• [ASSIGNMENT] For the listing below, output exactly the lines from the line with "standing, nothing is granted. -/" up to and including the line with "granting, nothing is granted. -/", and no other lines.

• [MATERIAL FOR THIS EXERCISE]
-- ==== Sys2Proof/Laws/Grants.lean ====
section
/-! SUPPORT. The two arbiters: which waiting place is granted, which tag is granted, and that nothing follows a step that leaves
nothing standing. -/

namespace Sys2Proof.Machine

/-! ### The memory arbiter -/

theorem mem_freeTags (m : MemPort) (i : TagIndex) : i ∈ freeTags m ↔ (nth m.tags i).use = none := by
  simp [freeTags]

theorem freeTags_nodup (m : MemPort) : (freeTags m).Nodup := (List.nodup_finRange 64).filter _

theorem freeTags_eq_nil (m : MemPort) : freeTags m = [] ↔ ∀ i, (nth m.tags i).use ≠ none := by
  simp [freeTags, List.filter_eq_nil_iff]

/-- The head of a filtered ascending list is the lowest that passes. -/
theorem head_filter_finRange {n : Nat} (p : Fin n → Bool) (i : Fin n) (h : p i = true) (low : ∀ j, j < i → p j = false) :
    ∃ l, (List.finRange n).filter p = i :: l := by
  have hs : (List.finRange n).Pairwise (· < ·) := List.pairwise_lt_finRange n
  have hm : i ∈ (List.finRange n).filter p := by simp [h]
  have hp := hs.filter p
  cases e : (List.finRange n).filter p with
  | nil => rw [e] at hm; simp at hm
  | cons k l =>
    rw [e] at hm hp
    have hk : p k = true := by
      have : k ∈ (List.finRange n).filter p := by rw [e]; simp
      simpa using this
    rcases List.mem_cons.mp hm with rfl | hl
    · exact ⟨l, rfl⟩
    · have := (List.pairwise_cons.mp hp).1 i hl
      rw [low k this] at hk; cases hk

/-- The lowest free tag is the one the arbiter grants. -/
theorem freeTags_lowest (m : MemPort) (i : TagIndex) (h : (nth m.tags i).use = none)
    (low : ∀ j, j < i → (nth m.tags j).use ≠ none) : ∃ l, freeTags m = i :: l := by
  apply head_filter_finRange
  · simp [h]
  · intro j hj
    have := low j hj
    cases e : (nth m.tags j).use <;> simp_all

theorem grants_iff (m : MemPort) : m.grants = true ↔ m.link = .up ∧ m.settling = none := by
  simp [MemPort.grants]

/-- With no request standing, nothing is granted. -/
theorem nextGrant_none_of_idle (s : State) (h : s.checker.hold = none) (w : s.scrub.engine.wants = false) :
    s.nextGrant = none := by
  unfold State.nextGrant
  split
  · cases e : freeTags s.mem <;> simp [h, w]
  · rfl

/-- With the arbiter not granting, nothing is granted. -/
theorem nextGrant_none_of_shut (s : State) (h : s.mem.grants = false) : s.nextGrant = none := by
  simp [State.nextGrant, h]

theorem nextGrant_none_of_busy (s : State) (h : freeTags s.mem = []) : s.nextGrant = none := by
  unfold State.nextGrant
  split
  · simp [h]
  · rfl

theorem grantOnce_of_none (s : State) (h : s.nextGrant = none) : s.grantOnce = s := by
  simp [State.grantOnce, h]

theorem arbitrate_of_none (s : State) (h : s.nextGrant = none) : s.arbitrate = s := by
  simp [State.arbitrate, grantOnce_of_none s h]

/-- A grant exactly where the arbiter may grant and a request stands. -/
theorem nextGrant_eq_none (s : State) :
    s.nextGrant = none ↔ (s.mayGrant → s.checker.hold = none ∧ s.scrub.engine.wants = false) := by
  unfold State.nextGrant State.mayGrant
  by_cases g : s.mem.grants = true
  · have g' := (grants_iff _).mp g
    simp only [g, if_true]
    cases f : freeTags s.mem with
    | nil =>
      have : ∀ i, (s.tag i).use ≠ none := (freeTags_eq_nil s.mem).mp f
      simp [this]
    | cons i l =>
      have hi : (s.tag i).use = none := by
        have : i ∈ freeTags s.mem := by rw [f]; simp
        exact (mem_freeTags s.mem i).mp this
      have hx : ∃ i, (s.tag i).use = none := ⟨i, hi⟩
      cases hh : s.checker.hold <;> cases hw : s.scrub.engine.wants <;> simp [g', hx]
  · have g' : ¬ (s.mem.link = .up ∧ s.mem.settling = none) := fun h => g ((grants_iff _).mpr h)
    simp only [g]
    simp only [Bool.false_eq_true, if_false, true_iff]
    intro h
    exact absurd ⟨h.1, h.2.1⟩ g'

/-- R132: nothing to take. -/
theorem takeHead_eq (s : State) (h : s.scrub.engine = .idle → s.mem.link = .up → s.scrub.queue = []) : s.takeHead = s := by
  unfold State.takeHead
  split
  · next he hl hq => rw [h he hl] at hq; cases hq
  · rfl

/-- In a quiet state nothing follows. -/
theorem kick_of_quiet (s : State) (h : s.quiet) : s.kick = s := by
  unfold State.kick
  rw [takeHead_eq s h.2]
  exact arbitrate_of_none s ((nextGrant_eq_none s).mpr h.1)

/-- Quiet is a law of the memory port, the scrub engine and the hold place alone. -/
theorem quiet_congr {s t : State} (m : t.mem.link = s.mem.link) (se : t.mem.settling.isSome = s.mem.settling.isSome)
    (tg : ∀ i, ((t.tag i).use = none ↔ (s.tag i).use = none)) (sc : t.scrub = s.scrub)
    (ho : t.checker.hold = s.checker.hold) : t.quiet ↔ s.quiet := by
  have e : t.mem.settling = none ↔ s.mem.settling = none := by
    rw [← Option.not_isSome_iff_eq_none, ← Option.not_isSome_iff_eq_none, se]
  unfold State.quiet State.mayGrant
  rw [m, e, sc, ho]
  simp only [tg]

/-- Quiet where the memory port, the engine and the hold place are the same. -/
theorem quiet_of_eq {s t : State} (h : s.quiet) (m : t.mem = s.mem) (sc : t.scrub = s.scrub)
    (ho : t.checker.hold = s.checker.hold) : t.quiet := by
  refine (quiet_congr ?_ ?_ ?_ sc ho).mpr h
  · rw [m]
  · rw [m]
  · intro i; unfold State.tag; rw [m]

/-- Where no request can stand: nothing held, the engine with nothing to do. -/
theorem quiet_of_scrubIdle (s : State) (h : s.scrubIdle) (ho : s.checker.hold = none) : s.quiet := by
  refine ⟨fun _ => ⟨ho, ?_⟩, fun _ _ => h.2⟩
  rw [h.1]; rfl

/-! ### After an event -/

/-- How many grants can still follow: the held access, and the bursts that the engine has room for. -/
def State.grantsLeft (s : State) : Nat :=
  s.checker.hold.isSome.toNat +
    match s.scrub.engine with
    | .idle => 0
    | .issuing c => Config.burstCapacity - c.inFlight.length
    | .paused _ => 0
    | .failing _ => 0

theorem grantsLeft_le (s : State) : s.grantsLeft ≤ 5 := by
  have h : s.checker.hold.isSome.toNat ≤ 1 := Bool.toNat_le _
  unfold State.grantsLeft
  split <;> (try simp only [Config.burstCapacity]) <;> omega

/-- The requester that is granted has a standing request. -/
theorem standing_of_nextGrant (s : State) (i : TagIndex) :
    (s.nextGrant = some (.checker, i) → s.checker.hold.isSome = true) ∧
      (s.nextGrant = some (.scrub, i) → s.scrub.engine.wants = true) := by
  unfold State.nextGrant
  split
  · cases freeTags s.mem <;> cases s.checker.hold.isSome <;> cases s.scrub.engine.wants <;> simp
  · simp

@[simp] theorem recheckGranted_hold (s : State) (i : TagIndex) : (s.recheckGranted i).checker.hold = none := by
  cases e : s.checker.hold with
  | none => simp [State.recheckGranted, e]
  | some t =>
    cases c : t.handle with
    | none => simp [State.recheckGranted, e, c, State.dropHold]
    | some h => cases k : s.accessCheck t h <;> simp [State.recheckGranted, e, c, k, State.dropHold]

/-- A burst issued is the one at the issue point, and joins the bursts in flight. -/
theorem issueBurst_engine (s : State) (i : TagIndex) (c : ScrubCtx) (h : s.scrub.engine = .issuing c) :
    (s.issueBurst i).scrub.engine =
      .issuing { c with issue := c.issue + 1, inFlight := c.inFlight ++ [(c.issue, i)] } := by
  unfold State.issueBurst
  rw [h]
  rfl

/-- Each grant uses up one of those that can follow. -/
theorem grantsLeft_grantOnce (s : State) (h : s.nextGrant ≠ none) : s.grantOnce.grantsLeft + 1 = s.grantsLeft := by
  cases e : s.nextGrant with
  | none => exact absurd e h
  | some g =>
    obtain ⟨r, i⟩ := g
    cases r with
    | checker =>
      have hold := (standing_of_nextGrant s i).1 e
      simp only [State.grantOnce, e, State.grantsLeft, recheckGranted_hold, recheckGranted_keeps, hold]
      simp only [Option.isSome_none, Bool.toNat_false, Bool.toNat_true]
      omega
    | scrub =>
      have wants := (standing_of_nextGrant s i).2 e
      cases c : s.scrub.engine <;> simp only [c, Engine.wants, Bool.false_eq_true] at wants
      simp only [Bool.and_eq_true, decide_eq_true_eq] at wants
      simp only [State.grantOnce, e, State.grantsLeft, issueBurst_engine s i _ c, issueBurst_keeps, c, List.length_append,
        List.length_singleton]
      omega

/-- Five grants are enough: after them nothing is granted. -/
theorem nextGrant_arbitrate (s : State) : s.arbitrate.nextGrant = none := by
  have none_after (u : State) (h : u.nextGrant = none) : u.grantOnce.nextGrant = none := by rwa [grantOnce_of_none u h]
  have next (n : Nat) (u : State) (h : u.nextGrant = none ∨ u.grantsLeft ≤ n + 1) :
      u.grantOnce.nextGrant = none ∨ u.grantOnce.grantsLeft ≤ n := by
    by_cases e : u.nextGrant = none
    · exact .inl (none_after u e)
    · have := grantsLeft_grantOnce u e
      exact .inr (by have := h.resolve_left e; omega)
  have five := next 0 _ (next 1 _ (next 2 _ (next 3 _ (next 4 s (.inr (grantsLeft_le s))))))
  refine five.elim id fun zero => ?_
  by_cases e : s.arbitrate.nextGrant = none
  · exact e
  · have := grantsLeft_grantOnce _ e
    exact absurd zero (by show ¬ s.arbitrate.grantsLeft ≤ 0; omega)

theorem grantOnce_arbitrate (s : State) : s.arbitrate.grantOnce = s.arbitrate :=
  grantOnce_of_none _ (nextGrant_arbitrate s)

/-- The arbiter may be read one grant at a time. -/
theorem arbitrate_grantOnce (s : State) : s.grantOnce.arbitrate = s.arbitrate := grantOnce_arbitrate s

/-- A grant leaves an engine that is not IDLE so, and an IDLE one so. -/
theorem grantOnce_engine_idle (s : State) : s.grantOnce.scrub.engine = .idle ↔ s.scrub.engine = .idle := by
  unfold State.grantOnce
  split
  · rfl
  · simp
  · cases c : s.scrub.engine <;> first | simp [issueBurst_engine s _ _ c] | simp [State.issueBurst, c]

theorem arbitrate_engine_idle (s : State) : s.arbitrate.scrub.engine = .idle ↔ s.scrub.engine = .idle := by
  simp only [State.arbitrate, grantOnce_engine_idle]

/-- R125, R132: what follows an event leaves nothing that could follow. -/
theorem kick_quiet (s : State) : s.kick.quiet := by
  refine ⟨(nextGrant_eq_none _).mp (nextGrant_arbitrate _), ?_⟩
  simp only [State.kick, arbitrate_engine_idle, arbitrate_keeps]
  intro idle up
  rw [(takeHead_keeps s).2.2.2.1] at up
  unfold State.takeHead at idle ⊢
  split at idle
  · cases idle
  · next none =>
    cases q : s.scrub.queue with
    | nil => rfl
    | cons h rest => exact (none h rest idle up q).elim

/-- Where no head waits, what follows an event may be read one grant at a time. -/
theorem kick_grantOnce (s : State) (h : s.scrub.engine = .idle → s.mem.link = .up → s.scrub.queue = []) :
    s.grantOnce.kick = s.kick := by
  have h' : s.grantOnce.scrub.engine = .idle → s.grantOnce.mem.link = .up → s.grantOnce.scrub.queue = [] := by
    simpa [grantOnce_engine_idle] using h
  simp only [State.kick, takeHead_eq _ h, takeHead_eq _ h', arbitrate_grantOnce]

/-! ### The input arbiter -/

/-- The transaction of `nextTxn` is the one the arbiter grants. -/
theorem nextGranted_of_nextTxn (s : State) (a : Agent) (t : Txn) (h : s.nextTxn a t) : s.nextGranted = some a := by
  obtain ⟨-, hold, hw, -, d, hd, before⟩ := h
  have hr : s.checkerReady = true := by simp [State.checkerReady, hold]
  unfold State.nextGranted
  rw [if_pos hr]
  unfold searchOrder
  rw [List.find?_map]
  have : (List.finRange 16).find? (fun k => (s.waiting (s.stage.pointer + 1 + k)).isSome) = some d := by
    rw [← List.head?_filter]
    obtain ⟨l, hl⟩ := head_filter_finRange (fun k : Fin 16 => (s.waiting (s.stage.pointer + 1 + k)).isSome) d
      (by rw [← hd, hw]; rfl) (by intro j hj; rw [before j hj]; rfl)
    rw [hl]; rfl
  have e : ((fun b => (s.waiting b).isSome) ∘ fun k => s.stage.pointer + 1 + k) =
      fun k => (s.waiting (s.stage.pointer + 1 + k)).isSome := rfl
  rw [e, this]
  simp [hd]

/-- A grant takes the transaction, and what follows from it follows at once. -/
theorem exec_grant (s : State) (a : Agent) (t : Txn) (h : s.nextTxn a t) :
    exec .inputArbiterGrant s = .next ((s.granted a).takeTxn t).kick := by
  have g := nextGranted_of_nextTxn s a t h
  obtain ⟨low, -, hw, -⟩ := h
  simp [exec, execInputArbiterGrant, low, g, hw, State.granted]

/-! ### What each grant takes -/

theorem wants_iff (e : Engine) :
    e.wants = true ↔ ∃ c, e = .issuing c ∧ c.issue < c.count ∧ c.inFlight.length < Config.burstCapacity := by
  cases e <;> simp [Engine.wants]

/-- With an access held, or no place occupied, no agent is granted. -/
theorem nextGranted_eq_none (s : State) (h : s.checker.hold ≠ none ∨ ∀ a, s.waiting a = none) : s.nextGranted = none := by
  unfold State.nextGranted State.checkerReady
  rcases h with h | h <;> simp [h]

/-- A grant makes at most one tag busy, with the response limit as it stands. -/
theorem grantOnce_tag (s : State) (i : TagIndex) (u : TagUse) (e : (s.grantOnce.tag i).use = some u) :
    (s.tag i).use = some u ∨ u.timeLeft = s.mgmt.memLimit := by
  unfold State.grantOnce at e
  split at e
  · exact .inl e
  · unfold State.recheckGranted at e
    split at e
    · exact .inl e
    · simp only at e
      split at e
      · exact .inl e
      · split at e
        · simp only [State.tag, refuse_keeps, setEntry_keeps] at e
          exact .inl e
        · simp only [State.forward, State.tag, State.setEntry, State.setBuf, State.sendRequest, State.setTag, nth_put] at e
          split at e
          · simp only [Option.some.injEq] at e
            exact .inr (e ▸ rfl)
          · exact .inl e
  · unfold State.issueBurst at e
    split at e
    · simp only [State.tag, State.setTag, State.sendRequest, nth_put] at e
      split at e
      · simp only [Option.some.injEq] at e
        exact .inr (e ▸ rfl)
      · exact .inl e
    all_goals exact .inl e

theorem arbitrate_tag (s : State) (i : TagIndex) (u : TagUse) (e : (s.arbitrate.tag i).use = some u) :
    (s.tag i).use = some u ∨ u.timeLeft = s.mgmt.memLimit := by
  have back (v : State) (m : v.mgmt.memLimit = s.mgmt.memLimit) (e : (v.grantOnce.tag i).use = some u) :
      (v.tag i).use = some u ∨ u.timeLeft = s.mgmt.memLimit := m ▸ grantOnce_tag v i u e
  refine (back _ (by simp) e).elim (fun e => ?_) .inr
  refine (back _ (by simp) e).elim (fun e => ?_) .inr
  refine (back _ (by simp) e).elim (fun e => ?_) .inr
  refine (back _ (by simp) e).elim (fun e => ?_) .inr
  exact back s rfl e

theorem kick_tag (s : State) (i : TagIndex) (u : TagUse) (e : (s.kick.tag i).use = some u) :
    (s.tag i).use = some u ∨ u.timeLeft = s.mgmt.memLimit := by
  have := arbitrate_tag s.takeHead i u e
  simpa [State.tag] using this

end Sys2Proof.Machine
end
==
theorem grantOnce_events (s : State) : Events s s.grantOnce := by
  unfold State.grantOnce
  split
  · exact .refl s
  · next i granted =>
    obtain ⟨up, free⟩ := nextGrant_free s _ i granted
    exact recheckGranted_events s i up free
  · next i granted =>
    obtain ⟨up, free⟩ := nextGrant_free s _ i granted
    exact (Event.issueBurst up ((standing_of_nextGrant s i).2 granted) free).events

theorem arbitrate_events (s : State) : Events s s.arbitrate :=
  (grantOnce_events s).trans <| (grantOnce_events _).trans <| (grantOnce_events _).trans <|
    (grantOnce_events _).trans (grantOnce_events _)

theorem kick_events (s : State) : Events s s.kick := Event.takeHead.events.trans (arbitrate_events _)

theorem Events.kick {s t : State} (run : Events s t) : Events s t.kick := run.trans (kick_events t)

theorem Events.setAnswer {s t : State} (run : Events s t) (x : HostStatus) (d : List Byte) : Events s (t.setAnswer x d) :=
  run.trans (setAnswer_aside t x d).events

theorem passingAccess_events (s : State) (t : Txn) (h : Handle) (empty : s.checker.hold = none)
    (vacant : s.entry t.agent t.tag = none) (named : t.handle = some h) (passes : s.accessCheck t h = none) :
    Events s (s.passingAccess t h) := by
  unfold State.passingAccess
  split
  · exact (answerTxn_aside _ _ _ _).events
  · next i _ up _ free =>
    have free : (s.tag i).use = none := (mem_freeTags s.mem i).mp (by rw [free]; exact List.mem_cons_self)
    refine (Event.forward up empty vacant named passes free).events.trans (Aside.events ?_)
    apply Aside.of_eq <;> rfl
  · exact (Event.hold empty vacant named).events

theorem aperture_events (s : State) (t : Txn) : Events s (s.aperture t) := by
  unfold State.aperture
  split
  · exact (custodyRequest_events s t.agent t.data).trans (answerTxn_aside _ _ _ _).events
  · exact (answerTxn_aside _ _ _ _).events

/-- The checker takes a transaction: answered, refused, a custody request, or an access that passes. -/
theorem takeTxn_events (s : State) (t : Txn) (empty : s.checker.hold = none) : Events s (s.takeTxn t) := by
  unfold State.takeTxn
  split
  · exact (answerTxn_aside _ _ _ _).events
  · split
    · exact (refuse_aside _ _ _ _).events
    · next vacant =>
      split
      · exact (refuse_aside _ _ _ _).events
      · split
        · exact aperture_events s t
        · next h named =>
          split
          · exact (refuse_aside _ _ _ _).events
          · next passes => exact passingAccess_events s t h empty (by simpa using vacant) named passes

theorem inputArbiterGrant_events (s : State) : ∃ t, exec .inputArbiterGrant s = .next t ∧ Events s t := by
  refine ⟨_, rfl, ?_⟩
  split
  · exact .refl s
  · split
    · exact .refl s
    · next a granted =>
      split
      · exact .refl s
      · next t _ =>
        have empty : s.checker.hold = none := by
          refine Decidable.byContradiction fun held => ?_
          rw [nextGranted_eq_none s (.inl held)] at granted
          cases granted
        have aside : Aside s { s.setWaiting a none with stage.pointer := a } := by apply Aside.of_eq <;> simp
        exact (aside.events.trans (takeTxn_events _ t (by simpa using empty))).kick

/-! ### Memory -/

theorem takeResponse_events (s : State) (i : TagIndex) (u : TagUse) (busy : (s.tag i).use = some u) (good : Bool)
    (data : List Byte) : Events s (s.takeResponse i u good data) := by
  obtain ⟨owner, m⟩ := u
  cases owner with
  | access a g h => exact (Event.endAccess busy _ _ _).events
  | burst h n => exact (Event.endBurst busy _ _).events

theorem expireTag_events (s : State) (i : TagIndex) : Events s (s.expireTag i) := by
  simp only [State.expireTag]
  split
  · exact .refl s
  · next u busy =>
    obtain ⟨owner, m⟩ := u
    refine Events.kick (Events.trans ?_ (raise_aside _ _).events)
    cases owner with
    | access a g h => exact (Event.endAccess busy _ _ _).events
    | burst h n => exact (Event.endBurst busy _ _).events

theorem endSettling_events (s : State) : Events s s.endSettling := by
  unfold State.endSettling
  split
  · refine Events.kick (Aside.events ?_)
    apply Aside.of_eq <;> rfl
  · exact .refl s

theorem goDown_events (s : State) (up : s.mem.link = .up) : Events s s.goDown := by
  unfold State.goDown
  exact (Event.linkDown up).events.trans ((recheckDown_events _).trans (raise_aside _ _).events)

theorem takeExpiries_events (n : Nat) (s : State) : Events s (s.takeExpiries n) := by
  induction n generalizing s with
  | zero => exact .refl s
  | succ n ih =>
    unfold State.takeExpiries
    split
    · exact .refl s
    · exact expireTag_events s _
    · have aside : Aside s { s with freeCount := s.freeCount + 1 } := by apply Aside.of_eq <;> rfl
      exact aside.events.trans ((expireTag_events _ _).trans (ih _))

• [SOLUTION TO THIS TASK]
/-- With no request standing, nothing is granted. -/
theorem nextGrant_none_of_idle (s : State) (h : s.checker.hold = none) (w : s.scrub.engine.wants = false) :
    s.nextGrant = none := by
  unfold State.nextGrant
  split
  · cases e : freeTags s.mem <;> simp [h, w]
  · rfl

/-- With the arbiter not granting, nothing is granted. -/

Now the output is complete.